By Bill Britt
Alabama Political Reporter
MONTGOMERY—Millions have been slashed from the State’s Attorney General’s Office for fiscal year 2016 budget due to severe cuts in appropriation from the State General Fund Budget (SGF).
This might not come as a shock since in 2015 the Office’s budget was zeroed out of the SGF.
“Zeroing out” the AG’s budget was explained away by saying the office had outside funds and litigation settlement such as the State’s share of the National Mortgage Settlement Fund to keep it in operation. However, those funds have been rapidly depleted because of continued zero funding.
After the passage of the 2015 budget, Strange wrote, State Senator’s explaining zero funding would “substantially jeopardize our State’s ability to prosecute criminals, provide justice for victims, and defend challenges to the laws passed by the Legislature.”
In a recent email, Mike Lewis, communications director for the Attorney General wrote, “We’re presently evaluating the impact of the cuts on our FY2016 operations.

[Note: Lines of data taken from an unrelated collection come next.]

/-- Does a mask record allow token t of a vocabulary of v tokens (R206)? -/
def maskAllows (v : Nat) (m : List Byte) (t : Nat) : Bool :=
  decide (t < v) &&
  (match numAt m 0 1 with
   | 0 => false
   | 1 => true
   | 2 => (runsOf m).any (fun r => decide (r.1 ≤ t) && decide (t < r.1 + r.2))
   | _ =>
     let g := ceilDiv v 64
     let code := fun i => bitsOf (numAt m (8 + 8 * (i / 32)) 8) (2 * (i % 32)) 2
     match code (t / 64) with
     | 1 => true
     | 2 =>
       let lit := ((List.range (t / 64)).filter (fun i => code i = 2)).length
       (numAt m (8 + 8 * ceilDiv g 32 + 8 * lit) 8).testBit (t % 64)
     | _ => false)

/-- The transition a token takes, if it is allowed (R205). -/
def stepToken (ts : List (Nat × Nat × Nat)) (t : Nat) : Option Nat :=
  (ts.find? (fun e => decide (e.1 ≤ t) && decide (t ≤ e.2.1))).map (fun e => e.2.2)

/-- Are a state's transitions sorted by FIRST, without overlap, within range (R205)? -/
def transValid (v states : Nat) : Nat → List (Nat × Nat × Nat) → Bool
  | _, [] => true
  | at_, (f, l, n) :: ts =>
    decide (at_ ≤ f) && decide (f ≤ l) && decide (l < v) && decide (n < states) && transValid v states (l + 1) ts

/-- What VERIFY finds at one state: nothing, an invalid entry (0x64), or a mask that differs (0x6D) (R207). -/
def State.verifyState (s : State) (a : Agent) (x : GrammarSlot) (k : Nat) : Except MemFail Bool :=
  match s.gState a x k with
  | .error f => .error f
  | .ok e => match s.gTrans a x e with
    | .error f => .error f
    | .ok ts => match s.gMask a x (numAt e 8 6) with
      | .error f => .error f
      | .ok m =>
        if decide (numAt e 15 1 ≠ 0) || !(transValid x.v x.states 0 ts) || !(maskValid m) then packFail 0x64
        else .ok ((List.range x.v).all (fun t => maskAllows x.v m t == (stepToken ts t).isSome))

/-- The verification of a grammar, state by state: none, or the first fault, or the first state whose mask differs. -/
def State.verifyFrom (s : State) (a : Agent) (x : GrammarSlot) : Nat → Nat → Except MemFail (Option Nat)
  | 0, _ => .ok none
  | fuel + 1, k => match s.verifyState a x k with
    | .error f => .error f
    | .ok false => .ok (some k)
    | .ok true => s.verifyFrom a x fuel (k + 1)

/-- What a load of a grammar image reads: its header, and with VERIFY its tables (R207). -/
def grammarRegions (image : Nat) (x : GrammarSlot) : List (Nat × Nat) :=
  (image, 64) :: (if x.verified then [(x.n 24 8, 16 * x.states), (x.n 40 8, x.n 48 8)] else [])

/-- ZIN_GRAMMAR_LOAD binds a grammar image to a slot, or unloads it (R199, R200, R205, R207). -/
def execZinGrammarLoad (id : Nat) (_ext : Ext) (s : State) : Host.Outcome State Fault Refusal :=
  match s.working id 6 5 with
  | none => .next s
  | some c =>
    let a := c.agent
    let k := c.n 24 1 % 64
    let clear := s.setGslot k GrammarSlot.empty
    if c.bit 26 1 then .next (clear.workDone c 0 0)
    else match s.load a (c.n 16 8) 64 with
      | .error f => .next (s.stopWork clear c f)
      | .ok h =>
        let voc := s.vslot (c.n 25 1 % 16)
        let x : GrammarSlot := { state := .ready, shared := c.bit 26 0, owner := s.cmdGroup c, job := c.job, ended := false,
                                 loadId := 0, verified := c.bit 26 2, header := h }
        if !(grammarHeader h) || decide (c.n 16 8 % 64 ≠ 0) then .next (clear.workDone c 0x64 0)
        else if decide (voc.v ≠ x.v) || decide (numAt h 16 8 ≠ voc.tag.toNat) then .next (clear.workDone c 0x65 0)
        else
          let bind := fun (_ : Unit) =>
            let (t, lid) := (s.countRegions a (grammarRegions (c.n 16 8) x)).takeLoadId
            (t.setGslot k { x with loadId := lid }).workDone c 0 0
          if !x.verified then .next (bind ())
          else match s.verifyFrom a x x.states 0 with
            | .error f => .next (s.stopWork clear c f)
            | .ok (some st) => .next (clear.workDone c 0x6D (BitVec.ofNat 32 st))
            | .ok none => .next (bind ())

We’re exploring all options to continue to carry out our mission in the most cost effective way possible while minimizing the impact on our dedicated employees and upon legal services to the State.”
Lewis also said that the office is looking for additional revenue sources to help close the gap created by the funding cuts.
The office had requested $23,654,000 in total funding for FY2016. A minimum $17,594,000 was needed as direct funding from the SGF. However, when the cuts were completed, the Attorney General’s office received only $12,275,000 in direct appropriations from the SGF budget.
In the past, this lack of funding had been explained away by saying the Attorney General was hoarding money. However, al.com’s, John Archibald and others, have reason to suspect a more sinister reason for taking a meat cleaver to the AG’s budget.
In a recent column Archibald wrote, “Since the AG’s office is prosecuting House Speaker Hubbard on 23 felony violations of the ethics law, that crunch could be sweet to Hubbard. It could delay his Lee County trial, perhaps. It could poke the AG in the eye and force him to fire some of those pesky prosecutors.”
AG Strange told the journalist, “Whatever they do, and whatever they think they are going to do to hinder our office’s activities, or send some message, it’s not going to impact our commitment to public corruption.”
Such heavy-handed cuts could leave many cases languishing in a legal netherland.
However, the Attorney General’s Office says it is determined to avoid any layoffs.
Insiders say Strange and Chief Deputy Alice Martin will not back down on funding the Special Prosecution Division which oversees the investigation, and prosecution of white collar crimes and ethical violations.
Not surprisingly, the Republican legislative supermajority says they are tough on crime. But, if actions speak louder than words, in this case, money doesn’t just talk…it screams.